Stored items
______

-- ==== Sys2Proof/Machine/Text.lean ====
section
/-! DEFINITION. The textual form of a command (spec/30_encoding.md R74): a writer and a reader of one line. A line is a list
of characters. -/

namespace Sys2Proof.Machine

open Sys2Proof

/-- `FLT.LUMA`. -/
def Text.luma : List Char := ['F', 'L', 'T', '.', 'L', 'U', 'M', 'A']

/-- `FLT.CHROMA`. -/
def Text.chroma : List Char := ['F', 'L', 'T', '.', 'C', 'H', 'R', 'O', 'M', 'A']

/-- `pred=(`. -/
def Text.pred : List Char := ['p', 'r', 'e', 'd', '=', '(']

/-- `out=(`. -/
def Text.out : List Char := ['o', 'u', 't', '=', '(']

/-- `src=(`. -/
def Text.src : List Char := ['s', 'r', 'c', '=', '(']

/-- `mm=`. -/
def Text.mm : List Char := ['m', 'm', '=']

/-- `mode=`. -/
def Text.mode : List Char := ['m', 'o', 'd', 'e', '=']

/-- The digit for a value below 16. -/
def Text.digit (n : Nat) : Char := Char.ofNat (if n < 10 then 48 + n else 87 + n)

/-- The value of a digit, in either case. -/
def Text.digitValue (c : Char) : Option Nat :=
  let n := c.toNat
  if 48 ≤ n ∧ n ≤ 57 then some (n - 48)
  else if 97 ≤ n ∧ n ≤ 102 then some (n - 87)
  else if 65 ≤ n ∧ n ≤ 70 then some (n - 55)
  else none

/-- The value of a row of digits in a base, after the value `acc` of the digits before them. -/
def Text.digitsValue (base acc : Nat) : List Char → Option Nat
  | [] => some acc
  | c :: cs =>
    match Text.digitValue c with
    | some d => if d < base then Text.digitsValue base (base * acc + d) cs else none
    | none => none

/-- A value as a 32-bit operand, if it fits. -/
def Text.operand (v : Option Nat) : Option Word :=
  match v with
  | some n => if n < 2 ^ 32 then some (BitVec.ofNat 32 n) else none
  | none => none

/-- An unsigned numeral that fits in 32 bits: decimal, or hexadecimal after `0x`. -/
def Text.numeral : List Char → Option Word
  | [] => none
  | '0' :: 'x' :: c :: cs => Text.operand (Text.digitsValue 16 0 (c :: cs))
  | c :: cs => Text.operand (Text.digitsValue 10 0 (c :: cs))

/-- The numeral the writer uses: `0x` and eight digits. -/
def Text.ofWord (w : Word) : List Char :=
  '0' :: 'x' :: [7, 6, 5, 4, 3, 2, 1, 0].map fun i => Text.digit (w.toNat / 16 ^ i % 16)

/-- The rest of a word after a key. -/
def Text.strip : List Char → List Char → Option (List Char)
  | [], cs => some cs
  | _ :: _, [] => none
  | k :: ks, c :: cs => if k = c then Text.strip ks cs else none

/-- A buffer operand `key=(BASE,STRIDE)`, the key with its `=(`. -/
def Text.buffer (key word : List Char) : Option (Address × Stride) :=
  match Text.strip key word with
  | none => none
  | some r =>
    let rest := (r.dropWhile (· ≠ ',')).drop 1
    match Text.numeral (r.takeWhile (· ≠ ',')), Text.numeral (rest.takeWhile (· ≠ ')')) with
    | some base, some stride => if rest.dropWhile (· ≠ ')') = [')'] then some (base, stride) else none
    | _, _ => none

/-- The operand `mm=MM`. -/
def Text.motion (word : List Char) : Option Motion :=
  match Text.strip Text.mm word with
  | some r => Text.numeral r
  | none => none

/-- The operand `mode=M`. -/
def Text.modeBit (word : List Char) : Option Bit :=
  match Text.strip Text.mode word with
  | some ['0'] => some 0#1
  | some ['1'] => some 1#1
  | _ => none

/-- The words of a line, divided at blanks; `cur` is the word being read, last character first. -/
def Text.wordsFrom : List Char → List Char → List (List Char)
  | cur, [] => if cur = [] then [] else [cur.reverse]
  | cur, c :: cs =>
    if c = ' ' then if cur = [] then Text.wordsFrom [] cs else cur.reverse :: Text.wordsFrom [] cs
    else Text.wordsFrom (c :: cur) cs

/-- The command a line names, if it names one (R74); `#` begins a comment to the end of the line. -/
def commandOfText (line : List Char) : Option Instr :=
  match Text.wordsFrom [] (line.takeWhile (· ≠ '#')) with
  | [name, p, o, s, m, d] =>
    match Text.buffer Text.pred p, Text.buffer Text.out o, Text.buffer Text.src s, Text.motion m, Text.modeBit d with
    | some (pb, ps), some (ob, os), some (sb, ss), some mm, some mode =>
      if name = Text.luma then some (.fltLuma mode pb ps ob os sb ss mm)
      else if name = Text.chroma then some (.fltChroma mode pb ps ob os sb ss mm)
      else none
    | _, _, _, _, _ => none
  | _ => none

/-- The buffer operand `key=(BASE,STRIDE)` as the writer has it. -/
def Text.ofBuffer (key : List Char) (base : Address) (stride : Stride) : List Char :=
  key ++ (Text.ofWord base ++ ',' :: (Text.ofWord stride ++ [')']))

/-- The line of a command whose name is given. -/
def Text.ofOperands (name : List Char) (mode : Bit) (pb : Address) (ps : Stride) (ob : Address) (os : Stride)
    (sb : Address) (ss : Stride) (mm : Motion) : List Char :=
  name ++ ' ' :: (Text.ofBuffer Text.pred pb ps ++ ' ' :: (Text.ofBuffer Text.out ob os ++ ' ' ::
    (Text.ofBuffer Text.src sb ss ++ ' ' :: ((Text.mm ++ Text.ofWord mm) ++ ' ' ::
      (Text.mode ++ [if mode = 1#1 then '1' else '0'])))))

/-- The textual form of a command (R74). -/
def textOf : Instr → List Char
  | .fltLuma mode pb ps ob os sb ss mm => Text.ofOperands Text.luma mode pb ps ob os sb ss mm
  | .fltChroma mode pb ps ob os sb ss mm => Text.ofOperands Text.chroma mode pb ps ob os sb ss mm

end Sys2Proof.Machine
end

______

_Aim of the exercise_. The records above are to be given again in full, exactly.

_Expected answer_.
-- ==== Sys2Proof/Machine/Text.lean ====
section
/-! DEFINITION. The textual form of a command (spec/30_encoding.md R74): a writer and a reader of one line. A line is a list
of characters. -/

namespace Sys2Proof.Machine

open Sys2Proof

/-- `FLT.LUMA`. -/
def Text.luma : List Char := ['F', 'L', 'T', '.', 'L', 'U', 'M', 'A']

/-- `FLT.CHROMA`. -/
def Text.chroma : List Char := ['F', 'L', 'T', '.', 'C', 'H', 'R', 'O', 'M', 'A']

/-- `pred=(`. -/
def Text.pred : List Char := ['p', 'r', 'e', 'd', '=', '(']

/-- `out=(`. -/
def Text.out : List Char := ['o', 'u', 't', '=', '(']

/-- `src=(`. -/
def Text.src : List Char := ['s', 'r', 'c', '=', '(']

/-- `mm=`. -/
def Text.mm : List Char := ['m', 'm', '=']

/-- `mode=`. -/
def Text.mode : List Char := ['m', 'o', 'd', 'e', '=']

/-- The digit for a value below 16. -/
def Text.digit (n : Nat) : Char := Char.ofNat (if n < 10 then 48 + n else 87 + n)

/-- The value of a digit, in either case. -/
def Text.digitValue (c : Char) : Option Nat :=
  let n := c.toNat
  if 48 ≤ n ∧ n ≤ 57 then some (n - 48)
  else if 97 ≤ n ∧ n ≤ 102 then some (n - 87)
  else if 65 ≤ n ∧ n ≤ 70 then some (n - 55)
  else none

/-- The value of a row of digits in a base, after the value `acc` of the digits before them. -/
def Text.digitsValue (base acc : Nat) : List Char → Option Nat
  | [] => some acc
  | c :: cs =>
    match Text.digitValue c with
    | some d => if d < base then Text.digitsValue base (base * acc + d) cs else none
    | none => none

/-- A value as a 32-bit operand, if it fits. -/
def Text.operand (v : Option Nat) : Option Word :=
  match v with
  | some n => if n < 2 ^ 32 then some (BitVec.ofNat 32 n) else none
  | none => none

/-- An unsigned numeral that fits in 32 bits: decimal, or hexadecimal after `0x`. -/
def Text.numeral : List Char → Option Word
  | [] => none
  | '0' :: 'x' :: c :: cs => Text.operand (Text.digitsValue 16 0 (c :: cs))
  | c :: cs => Text.operand (Text.digitsValue 10 0 (c :: cs))

/-- The numeral the writer uses: `0x` and eight digits. -/
def Text.ofWord (w : Word) : List Char :=
  '0' :: 'x' :: [7, 6, 5, 4, 3, 2, 1, 0].map fun i => Text.digit (w.toNat / 16 ^ i % 16)

/-- The rest of a word after a key. -/
def Text.strip : List Char → List Char → Option (List Char)
  | [], cs => some cs
  | _ :: _, [] => none
  | k :: ks, c :: cs => if k = c then Text.strip ks cs else none

/-- A buffer operand `key=(BASE,STRIDE)`, the key with its `=(`. -/
def Text.buffer (key word : List Char) : Option (Address × Stride) :=
  match Text.strip key word with
  | none => none
  | some r =>
    let rest := (r.dropWhile (· ≠ ',')).drop 1
    match Text.numeral (r.takeWhile (· ≠ ',')), Text.numeral (rest.takeWhile (· ≠ ')')) with
    | some base, some stride => if rest.dropWhile (· ≠ ')') = [')'] then some (base, stride) else none
    | _, _ => none

/-- The operand `mm=MM`. -/
def Text.motion (word : List Char) : Option Motion :=
  match Text.strip Text.mm word with
  | some r => Text.numeral r
  | none => none

/-- The operand `mode=M`. -/
def Text.modeBit (word : List Char) : Option Bit :=
  match Text.strip Text.mode word with
  | some ['0'] => some 0#1
  | some ['1'] => some 1#1
  | _ => none

/-- The words of a line, divided at blanks; `cur` is the word being read, last character first. -/
def Text.wordsFrom : List Char → List Char → List (List Char)
  | cur, [] => if cur = [] then [] else [cur.reverse]
  | cur, c :: cs =>
    if c = ' ' then if cur = [] then Text.wordsFrom [] cs else cur.reverse :: Text.wordsFrom [] cs
    else Text.wordsFrom (c :: cur) cs

/-- The command a line names, if it names one (R74); `#` begins a comment to the end of the line. -/
def commandOfText (line : List Char) : Option Instr :=
  match Text.wordsFrom [] (line.takeWhile (· ≠ '#')) with
  | [name, p, o, s, m, d] =>
    match Text.buffer Text.pred p, Text.buffer Text.out o, Text.buffer Text.src s, Text.motion m, Text.modeBit d with
    | some (pb, ps), some (ob, os), some (sb, ss), some mm, some mode =>
      if name = Text.luma then some (.fltLuma mode pb ps ob os sb ss mm)
      else if name = Text.chroma then some (.fltChroma mode pb ps ob os sb ss mm)
      else none
    | _, _, _, _, _ => none
  | _ => none

/-- The buffer operand `key=(BASE,STRIDE)` as the writer has it. -/
def Text.ofBuffer (key : List Char) (base : Address) (stride : Stride) : List Char :=
  key ++ (Text.ofWord base ++ ',' :: (Text.ofWord stride ++ [')']))

/-- The line of a command whose name is given. -/
def Text.ofOperands (name : List Char) (mode : Bit) (pb : Address) (ps : Stride) (ob : Address) (os : Stride)
    (sb : Address) (ss : Stride) (mm : Motion) : List Char :=
  name ++ ' ' :: (Text.ofBuffer Text.pred pb ps ++ ' ' :: (Text.ofBuffer Text.out ob os ++ ' ' ::
    (Text.ofBuffer Text.src sb ss ++ ' ' :: ((Text.mm ++ Text.ofWord mm) ++ ' ' ::
      (Text.mode ++ [if mode = 1#1 then '1' else '0'])))))

/-- The textual form of a command (R74). -/
def textOf : Instr → List Char
  | .fltLuma mode pb ps ob os sb ss mm => Text.ofOperands Text.luma mode pb ps ob os sb ss mm
  | .fltChroma mode pb ps ob os sb ss mm => Text.ofOperands Text.chroma mode pb ps ob os sb ss mm

end Sys2Proof.Machine
end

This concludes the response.